Works in Biographical and Historical Context

Born under the Sign of Stalin

Yevgeny Yevtushenko was born on July 18,1933, in Stanzia Zima, Siberia. His father Gangnus was a geologist, and his mother, Zinaida, was also a geologist, as well as being a singer. Yevtushenko’s family was of mixed Ukrainian, Russian, and Tatar heritage. His maternal grandfather, Ermolai, was a Red Army officer during the Russian Revolution and the civil war; both Ermolai and Yevtushenko’s paternal grandfather were accused of being ”enemies of the people” and were arrested in 1937 during Stalin’s purges. Estimates of the number of deaths associated with the Great Purge, the most significant of these, range from the official Soviet number of 681,692 to close to 2 million.

Spokesman for a Liberal Youth

Yevtushenko began writing early, and crafted his first verses and song lyrics by the time he was seven years of age.
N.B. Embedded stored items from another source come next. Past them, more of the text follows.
theorem replayRead_same {ps : List Part} {s0 : State} {e0 : State} {e1 : List JEnt}
    (hW : Within [.freeCtr, .csr, .evt, .answers, .stks, .fast, .fastMark, .deepMark, .pages, .pageCache, .frameMap, .blocks, .slots, .migq, .stalled, .stallFail, .plcCh, .plans] ps) (hK : SameBut ps s0 e0) :
    SameBut ps s0 (replayRead e0 e1).1 := by
  revert hK
  fun_induction replayRead e0 e1 <;> intro hK
  all_goals (repeat' (first | with_reducible assumption | with_reducible apply ltaRead_same hW
                             | with_reducible refine same_fst (by assumption) ?_ | extract_lets))
  all_goals (try (apply_assumption; repeat' (first | with_reducible assumption | with_reducible apply ltaRead_same hW
                                                     | with_reducible refine same_fst (by assumption) ?_)))

theorem replay_same {ps : List Part} {s0 : State} {s : State}
    (hW : Within [.freeCtr, .csr, .evt, .cores, .answers, .stks, .fast, .fastMark, .deepMark, .pages, .pageCache, .frameMap, .blocks, .slots, .migq, .stalled, .stallFail, .plcCh, .plans, .outbox, .links, .hlk, .harts] ps) (hK : SameBut ps s0 s) :
    SameBut ps s0 (replay s) := by
  have w1 : Within [.csr, .evt] ps := Within.trans (by decide +kernel) hW
  have w2 : Within [.csr] ps := Within.trans (by decide +kernel) hW
  have w3 : Within [.links] ps := Within.trans (by decide +kernel) hW
  have w4 : Within [.freeCtr, .csr, .evt, .answers, .stks, .fast, .fastMark, .deepMark, .pages, .pageCache, .frameMap, .blocks, .slots, .migq, .stalled, .stallFail, .plcCh, .plans, .links, .hlk] ps := Within.trans (by decide +kernel) hW
  have w5 : Within [.freeCtr, .csr, .evt, .answers, .stks, .fast, .fastMark, .deepMark, .pages, .pageCache, .frameMap, .blocks, .slots, .migq, .stalled, .stallFail, .plcCh, .plans] ps := Within.trans (by decide +kernel) hW
  unfold replay
  repeat' (first | with_reducible assumption | with_reducible apply bumpOcc_same w1
                  | with_reducible apply setSession_same w2 | with_reducible apply hostSend_same w3
                  | with_reducible apply hlkDrain_same w4 | with_reducible apply hostLost_same hW
                  | with_reducible apply replayRead_same w5 | with_reducible refine same_fst (by assumption) ?_
                  | (with_reducible apply same_foldl; (try intros)) | extract_lets | split)

theorem resumeEff_same {ps : List Part} {s0 : State} {s : State} {m : HostMsg}
    (hW : Within [.freeCtr, .csr, .evt, .cores, .answers, .stks, .fast, .fastMark, .deepMark, .pages, .pageCache, .frameMap, .blocks, .slots, .migq, .stalled, .stallFail, .plcCh, .plans, .outbox, .links, .fabc, .hlk, .harts] ps) (hK : SameBut ps s0 s) :
    SameBut ps s0 (resumeEff s m) := by
  have w1 : Within [.csr] ps := Within.trans (by decide +kernel) hW
  have w2 : Within [.csr, .evt, .links, .fabc] ps := Within.trans (by decide +kernel) hW
  have w3 : Within [.csr, .cores, .answers, .outbox, .hlk, .harts] ps := Within.trans (by decide +kernel) hW
  have w4 : Within [.freeCtr, .csr, .evt, .cores, .answers, .stks, .fast, .fastMark, .deepMark, .pages, .pageCache, .frameMap, .blocks, .slots, .migq, .stalled, .stallFail, .plcCh, .plans, .outbox, .links, .hlk, .harts] ps := Within.trans (by decide +kernel) hW
  unfold resumeEff
  repeat' (first | with_reducible assumption | with_reducible apply wr_same w1
                  | with_reducible apply protoError_same w2 | with_reducible apply freeJrnl_same w3
                  | with_reducible apply hostLost_same w4 | with_reducible apply replay_same w4 | split)

theorem attachEff_same {ps : List Part} {s0 : State} {s : State} {ini : Initiator} {key : Nat}
    (hW : Within [.csr, .evt, .hlk] ps) (hK : SameBut ps s0 s) :
    SameBut ps s0 (attachEff s ini key) := by
  have w1 : Within [.csr] ps := Within.trans (by decide +kernel) hW
  have w2 : Within [.csr, .evt] ps := Within.trans (by decide +kernel) hW
  have w3 : Within [.hlk] ps := Within.trans (by decide +kernel) hW
  unfold attachEff
  repeat' (first | with_reducible assumption | with_reducible apply setFld_same w1
                  | with_reducible apply setFlag_same w1 | with_reducible apply raise_same w2
                  | with_reducible apply violation_same w2 | with_reducible apply setSession_same w1
                  | with_reducible apply setHlk_same w3 | extract_lets | split)

theorem detachEff_same {ps : List Part} {s0 : State} {s : State}
    (hW : Within [.csr] ps) (hK : SameBut ps s0 s) :
    SameBut ps s0 (detachEff s) := by
  unfold detachEff
  repeat' (first | with_reducible assumption | with_reducible apply setSession_same hW | split)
After his parents divorced in the early 1940s, the young Yevtushenko spent his early childhood in Moscow with his mother and sister, Yelena, and in the late 1940s traveled with his father on geological expeditions to Kazakhstan and Altai, Siberia.

Yevtushenko was attending Gorky Literary Institute in Moscow when he published his first volume of poetry, The Prospectors of the Future (1952). Following the Twentieth Communist Party Congress of 1956—during which Soviet premier Nikita Khrushchev publicly enumerated the crimes of former leader Joseph Stalin— Yevtushenko emerged as a prominent spokesman for Russian youth and for the new regime’s commitment to more liberal policies. At about the same time he published his next work, Winter Station (1956), a highly acclaimed long poem first published in the Soviet journal Oktiabr.

Political and International Attention

In 1955, his third poetry collection, Third Snow, was published, followed by Highway of the Enthusiasts in 1956, Promise in 1957, and The Bow and the Lyre in 1959. During the late 1950s, Yevtushenko emerged as a leading nationalist proponent of the Cold war ”thaw” between the Soviet Union and the United States. This thaw was envisioned as a way for the two cultures to better the chances of a peaceful future through cultural exchanges with one another. Granted permission by government authorities to deliver poetry readings in both countries in 1960, Yevtushenko soon became Russia’s best-known living poet.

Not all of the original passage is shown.